ESG Reporting and Governance: A Shifting and Fragmented Regulatory Landscape
Turbulent geopolitical and macroeconomic events, coupled with changing regulations, were the hallmark of 2025. The change in presidential administration and the accompanying rollback of diversity, equity and inclusion (DEI) and other ESG initiatives in the U.S. resulted in Institutional Shareholder Services Inc. (ISS) indefinitely suspending diversity considerations when making voting recommendations for directors at U.S. companies, and the United States Securities and Exchange Commission (SEC) halting national enforcement of its mandatory climate-related disclosure rules. In Canada, practices diverged from the U.S., with the Canadian securities regulators maintaining their commitment to enforcing existing DEI-related disclosure standards for Canadian companies, and both ISS and Glass Lewis acknowledging such commitment by keeping their Canadian benchmark Board diversity guidelines unchanged. However, the Canadian securities regulators pressed pause in April 2025 on their development of a new mandatory climate-related disclosure framework in Canada, adding great uncertainty for companies navigating voluntary, non-harmonized sustainability frameworks in an increasingly complex and fragmented regulatory landscape. Adding to the complexity of sustainability reporting were the more stringent rules introduced by the Canadian Competition Bureau on greenwashing, for which final guidelines were released in June 2025.
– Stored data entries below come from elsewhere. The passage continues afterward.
/-- Settles O32: what each instruction writes is read off its operation on exact values, kind of operand by kind of operand. -/
theorem floatSelectionsRootsAndConversions : Obligations.FloatSelectionsRootsAndConversions := by
  refine ⟨fun s g mo mr d a b p wide h => ?_, conversionsRoundOnce⟩
  intro f x y fl least most root cls cmp
  have hleast {e fl} : fpMinMax false x y = (e, fl) → FormsS least s f 0 d e fl := formsS_fmin h wide rfl
  have hmost {e fl} : fpMinMax true x y = (e, fl) → FormsS most s f 0 d e fl := formsS_fmax h wide rfl
  have hcmp {cond v fl} : fpCond cond x y = (v, fl) → WritesP (cmp cond) s p v fl := writesP_fcmp h wide rfl
  have hroot {e fl} : fpSqrt x = (e, fl) → FormsS root s f mr d e fl := formsS_fsqrt h wide rfl
  have hcls : WritesS cls s d (fWord (fpClass f (fBits f (s.S a)))) 0 := writesS_fclass h wide rfl
  clear_value x y least most root cls cmp
  refine ⟨fun hx hy => ?_, fun hx hy => ?_, fun hx hy => ?_, fun hnan cond => hcmp (fpCond_of_isNaN hnan cond),
    fun n1 m1 e1 n2 m2 e2 hx hy => ?_, fun hx hy => ⟨?_, ?_, ?_, ?_, ?_, ?_, fun hinf => ?_⟩, fun n m e hx => ?_,
    fun hx => hroot (by rw [hx]; rfl), fun hx => hroot (by rw [hx]; rfl), ?_⟩
  · have hr (mx) : fpMinMax mx x y = (.nan, fl) := by rw [fpMinMax_of_isNaN mx (.inl hx), hx, hy, snan_pair]; rfl
    exact ⟨hleast (hr false), hmost (hr true)⟩
  · have hr (mx) : fpMinMax mx x y = (y.exact, fl) := by rw [fpMinMax_of_isNaN mx (.inl hx), hx, hy, snan_pair]; rfl
    exact ⟨hleast (hr false), hmost (hr true)⟩
  · have hr (mx) : fpMinMax mx x y = (x.exact, fl) := by rw [fpMinMax_of_isNaN mx (.inr hy), hx, snan_pair]; rfl
    exact ⟨hleast (hr false), hmost (hr true)⟩
  · have horder := exactCmp_fin n1 m1 e1 n2 m2 e2
    subst hx hy
    obtain ⟨heq, hlt, hle, hun⟩ := fpCond_of_ordered (x := .fin n1 m1 e1) (y := .fin n2 m2 e2) rfl rfl (by simp [snan])
    dsimp only at horder
    rw [horder] at heq hlt hle
    refine ⟨?_, ?_, hcmp (heq.trans ?_), hcmp (hlt.trans ?_), hcmp (hle.trans ?_), hcmp hun⟩
    · exact (fpMinMax_fin false n1 m1 e1 n2 m2 e2).imp fun r hr => ⟨hleast hr.1, hr.2⟩
    · exact (fpMinMax_fin true n1 m1 e1 n2 m2 e2).imp fun r hr => ⟨hmost hr.1, hr.2⟩
    all_goals
      rcases lt_trichotomy (FVal.fin n1 m1 e1).value (FVal.fin n2 m2 e2).value with h | h | h
      · simp [h, h.ne, h.le]
      · simp [h]
      · simp [h, h.ne', h.not_gt, h.not_ge]
  · rintro (rfl | rfl)
    · exact hleast (fpMinMax_inf_left false true hy)
    · exact hleast (fpMinMax_inf_right false true hx)
  · rintro rfl
    exact hleast (fpMinMax_inf_left false false hy)
  · rintro rfl
    exact hleast (fpMinMax_inf_right false false hx)
  · rintro (rfl | rfl)
    · exact hmost (fpMinMax_inf_left true false hy)
    · exact hmost (fpMinMax_inf_right true false hx)
  · rintro rfl
    exact hmost (fpMinMax_inf_left true true hy)
  · rintro rfl
    exact hmost (fpMinMax_inf_right true true hx)
  · have hquiet : snan [x, y] = 0 := by simp [snan_pair, FVal.isSNaN_of_isNaN_false hx, FVal.isSNaN_of_isNaN_false hy]
    obtain ⟨heq, hlt, hle, hun⟩ := fpCond_of_ordered hx hy hquiet
    rw [exactCmp_of_inf hx hy hinf] at heq hlt hle
    refine ⟨hcmp (heq.trans ?_), hcmp (hlt.trans ?_), hcmp (hle.trans ?_), hcmp hun⟩
    · split_ifs with h1 h2 <;> simp [h1]
    · by_cases h1 : x = y <;> by_cases h2 : x = .inf true ∨ y = .inf false <;> simp [h1, h2]
    · by_cases h1 : x = y
      · subst h1
        obtain ⟨n, hn⟩ := hinf
        obtain rfl : x = .inf n := hn.elim id id
        cases n <;> simp
      · by_cases h2 : x = .inf true ∨ y = .inf false <;> simp [h1, h2]
  · subst hx
    obtain ⟨hzero, hneg, hpos⟩ := fpSqrt_fin n m e
    refine ⟨fun hm => hroot (hzero hm), fun hm hn => hroot (hneg hm hn), fun hm hn => ?_⟩
    obtain ⟨r, v, hr, hrest⟩ := hpos hm hn
    exact ⟨r, v, hroot hr, hrest⟩
  · obtain ⟨k, hk, hbit, hkind⟩ := fclass_bit f (fBits f (s.S a))
    exact ⟨k, hk, by rw [hbit] at hcls; exact hcls, hkind⟩

end Sys2Proof.Machine
end

section
/-! SUPPORT. What an event of a row changes of each core, and the GANGABORT that a context takes (R168, R359). -/

namespace Sys2Proof.Machine

/-! ### Rows -/

@[simp] theorem State.coreAt_setRow (s : State) (n : Nat) (r : Row) (g : Nat) : (s.setRow n r).coreAt g = s.coreAt g := rfl

@[simp] theorem State.row_setRow (s : State) (n m : Nat) (r : Row) : (s.setRow n r).row m = if m = n then r else s.row m := by
  unfold State.row State.setRow
  simp only [smapGet?_smapSet]
  split <;> rfl

theorem State.row_congr {s t : State} (h : t.rows = s.rows) (n : Nat) : t.row n = s.row n := by rw [State.row, State.row, h]

theorem rowCores_eq (row : Nat) : rowCores row = [4 * row, 4 * row + 1, 4 * row + 2, 4 * row + 3] := rfl

theorem rowCores_nodup (row : Nat) : (rowCores row).Nodup := List.Nodup.map (fun _ _ h => Nat.add_left_cancel h) List.nodup_range

/-- Core `g` has this `gang` at the head of its queue: its command word, entry and next pc, and what stands behind it. -/
def Offers (s : State) (g : Nat) (w : Word) (x : VEntry) (n : Word) (rest : List VEntry) : Prop := (s.coreAt g).vq = x :: rest ∧ x.op = .gang w n

theorem Offers.gangHead {s : State} {g : Nat} {w n : Word} {x : VEntry} {rest : List VEntry} (h : Offers s g w x n rest) :
    s.gangHead g = some (x.cap.ctx, w, n) := by simp [State.gangHead, h.1, h.2]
The year 2026 looks to be a continuation of the dichotomy that marked the Canadian and U.S. regulatory landscape in 2025, posing a challenge especially for Canadian companies listed on U.S. stock exchanges that have to continue to balance conflicting regulatory and market expectations.
Tips for 2026:
While continuing to track new developments in environmental, social and governance (ESG) reporting and governance practices across the jurisdictions in which you operate, understanding the priorities of your investor base and taking a proactive and strategic approach to engaging with your key investors will become even more critical against the backdrop of a fragmented regulatory landscape. Investor priorities will dictate voting outcomes.
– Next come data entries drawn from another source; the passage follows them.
-- ==== Sys2Proof/Laws/Display.lean ====
section
/-! SUPPORT. What drawing one sprite bit, and one sprite row, does to every pixel and to the collision flag. The closed
form of a whole sprite (R214) is a statement of its own. -/

namespace Sys2Proof.Machine

/-- One bit toggles its own pixel, if it is on the screen, and no other. -/
theorem getPixel_drawPixel (px py qx qy : Nat) (bit : Bool) (c : Canvas) (hx : qx < 64) (hy : qy < 32) :
    getPixel (drawPixel px py bit c).fb qx qy =
      (getPixel c.fb qx qy ^^ (bit && decide (qx = px) && decide (qy = py))) := by
  unfold drawPixel
  by_cases h : qx = px ∧ qy = py
  · obtain ⟨rfl, rfl⟩ := h
    have h1 : qx ≤ 63 := by omega
    have h2 : qy ≤ 31 := by omega
    cases bit <;> simp [h1, h2, getPixel_setPixel, hx, hy]
  · have hd : (decide (qx = px) && decide (qy = py)) = false := by simpa using h
    rw [Bool.and_assoc bit (decide (qx = px)), hd]
    split
    · simp only [getPixel_setPixel]; rw [if_neg (by omega)]; simp
    · simp

/-- One bit reports a collision if it is set, on the screen, and its pixel was lit. -/
theorem hit_drawPixel (px py : Nat) (bit : Bool) (c : Canvas) :
    (drawPixel px py bit c).hit =
      (c.hit || (bit && decide (px < 64) && decide (py < 32) && getPixel c.fb px py)) := by
  have h1 : (px ≤ 63) = (px < 64) := by simp; omega
  have h2 : (py ≤ 31) = (py < 32) := by simp; omega
  unfold drawPixel
  rw [show decide (px ≤ 63) = decide (px < 64) by simp [h1], show decide (py ≤ 31) = decide (py < 32) by simp [h2]]
  split
  · simp_all
  · rename_i h
    rw [Bool.not_eq_true] at h
    rw [h]; simp

/-- The leftmost `k` columns of a row toggle the pixels under their set bits and no other. -/
theorem getPixel_drawColumns (cx py : Nat) (row : Byte) (k : Nat) (c : Canvas) (qx qy : Nat) (hx : qx < 64)
    (hy : qy < 32) :
    getPixel (drawColumns cx py row k c).fb qx qy =
      (getPixel c.fb qx qy ^^
        (decide (cx ≤ qx) && decide (qx < cx + k) && decide (qy = py) && row.getLsbD (7 - (qx - cx)))) := by
  induction k with
  | zero =>
    have : (decide (cx ≤ qx) && decide (qx < cx + 0)) = false := by simp
    simp only [drawColumns, this, Bool.false_and, Bool.xor_false]
  | succ k ih =>
    rw [drawColumns, getPixel_drawPixel _ _ _ _ _ _ hx hy, ih, Bool.xor_assoc]
    congr 1
    by_cases h1 : qx = cx + k
    · subst h1; simp [Bool.and_comm]
    · have : (decide (qx < cx + (k + 1))) = decide (qx < cx + k) := by simp; omega
      simp [h1, this]

/-- The leftmost `k` columns of a row collide if some set bit of theirs is over a lit pixel. -/
theorem hit_drawColumns (cx py : Nat) (row : Byte) (k : Nat) (c : Canvas) :
    (drawColumns cx py row k c).hit = true ↔
      c.hit = true ∨ ∃ j, j < k ∧ row.getLsbD (7 - j) = true ∧ cx + j < 64 ∧ py < 32 ∧
        getPixel c.fb (cx + j) py = true := by
  induction k with
  | zero => simp [drawColumns]
  | succ k ih =>
    rw [drawColumns, hit_drawPixel, Bool.or_eq_true, ih]
    simp only [Bool.and_eq_true, decide_eq_true_eq]
    constructor
    · rintro ((h | ⟨j, hj, h⟩) | ⟨⟨⟨hb, h1⟩, h2⟩, hp⟩)
      · exact .inl h
      · exact .inr ⟨j, by omega, h⟩
      · rw [getPixel_drawColumns _ _ _ _ _ _ _ h1 h2] at hp
        exact .inr ⟨k, by omega, hb, h1, h2, by simpa using hp⟩
    · rintro (h | ⟨j, hj, hb, h1, h2, hp⟩)
      · exact .inl (.inl h)
      · by_cases e : j = k
        · subst e
          refine .inr ⟨⟨⟨hb, h1⟩, h2⟩, ?_⟩
          rw [getPixel_drawColumns _ _ _ _ _ _ _ h1 h2]
          simpa using hp
        · exact .inl (.inr ⟨j, by omega, hb, h1, h2, hp⟩)

end Sys2Proof.Machine
end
Executive Compensation: Intensified Scrutiny Amid Rising CEO Pay
While companies received strong say‑on‑pay support in 2025, with approximately 93% shareholder support on average, investor scrutiny of executive compensation continued to intensify against the backdrop of rising CEO pay. Proxy advisory firms flagged pay-for-performance alignment and transparency around discretionary awards as ongoing concerns, and investors scrutinized internal pay equity, demanding greater transparency around how internal metrics influence executive compensation decisions. The year 2025 also saw the continued trend of institutional investors diverging from the voting recommendations of ISS and Glass Lewis when voting on executive compensation and say-on-pay matters.
Tips for 2026:
Greater transparency and accountability around executive compensation practices and disclosure are the continuing themes as we look ahead to the 2026 proxy season. Strategic engagement with key investors on executive compensation will be just as important, especially given the diverging voting patterns of certain institutional investors. A case in point is companies with failed say-on-pay resolutions in 2024 that enhanced their disclosure on executive compensation practices and engaged purposively with investors received stronger support in 2025.
Annual Meeting Format: Sounding the Death Knell for Virtual-Only Meetings
In 2024, the Canadian securities regulators issued their updated guidance on shareholder meeting format, recommending that companies consult and follow accepted best practices relating to the conduct of virtual meetings, including considering holding hybrid meetings to allow both in-person and virtual participation. The year 2025 saw the continued downward trend of virtual-only meetings, with investors emphasizing meaningful and transparent engagement and ease of participation as key reasons for pushing back against virtual-only meetings. A review of the meeting formats adopted by a majority of S&P/TSX Composite companies in 2025 indicates that the accepted best practice now is to move away from virtual meetings and instead hold hybrid or in-person meetings.
Tips for 2026:
Tracking participation metrics and closely reviewing feedback from key shareholders following the annual meeting will help determine the optimal meeting format for your specific shareholder base. Whichever meeting format your company chooses, it should allow shareholders to easily access the meeting and effectively exercise all of the rights that they are entitled to at the meeting.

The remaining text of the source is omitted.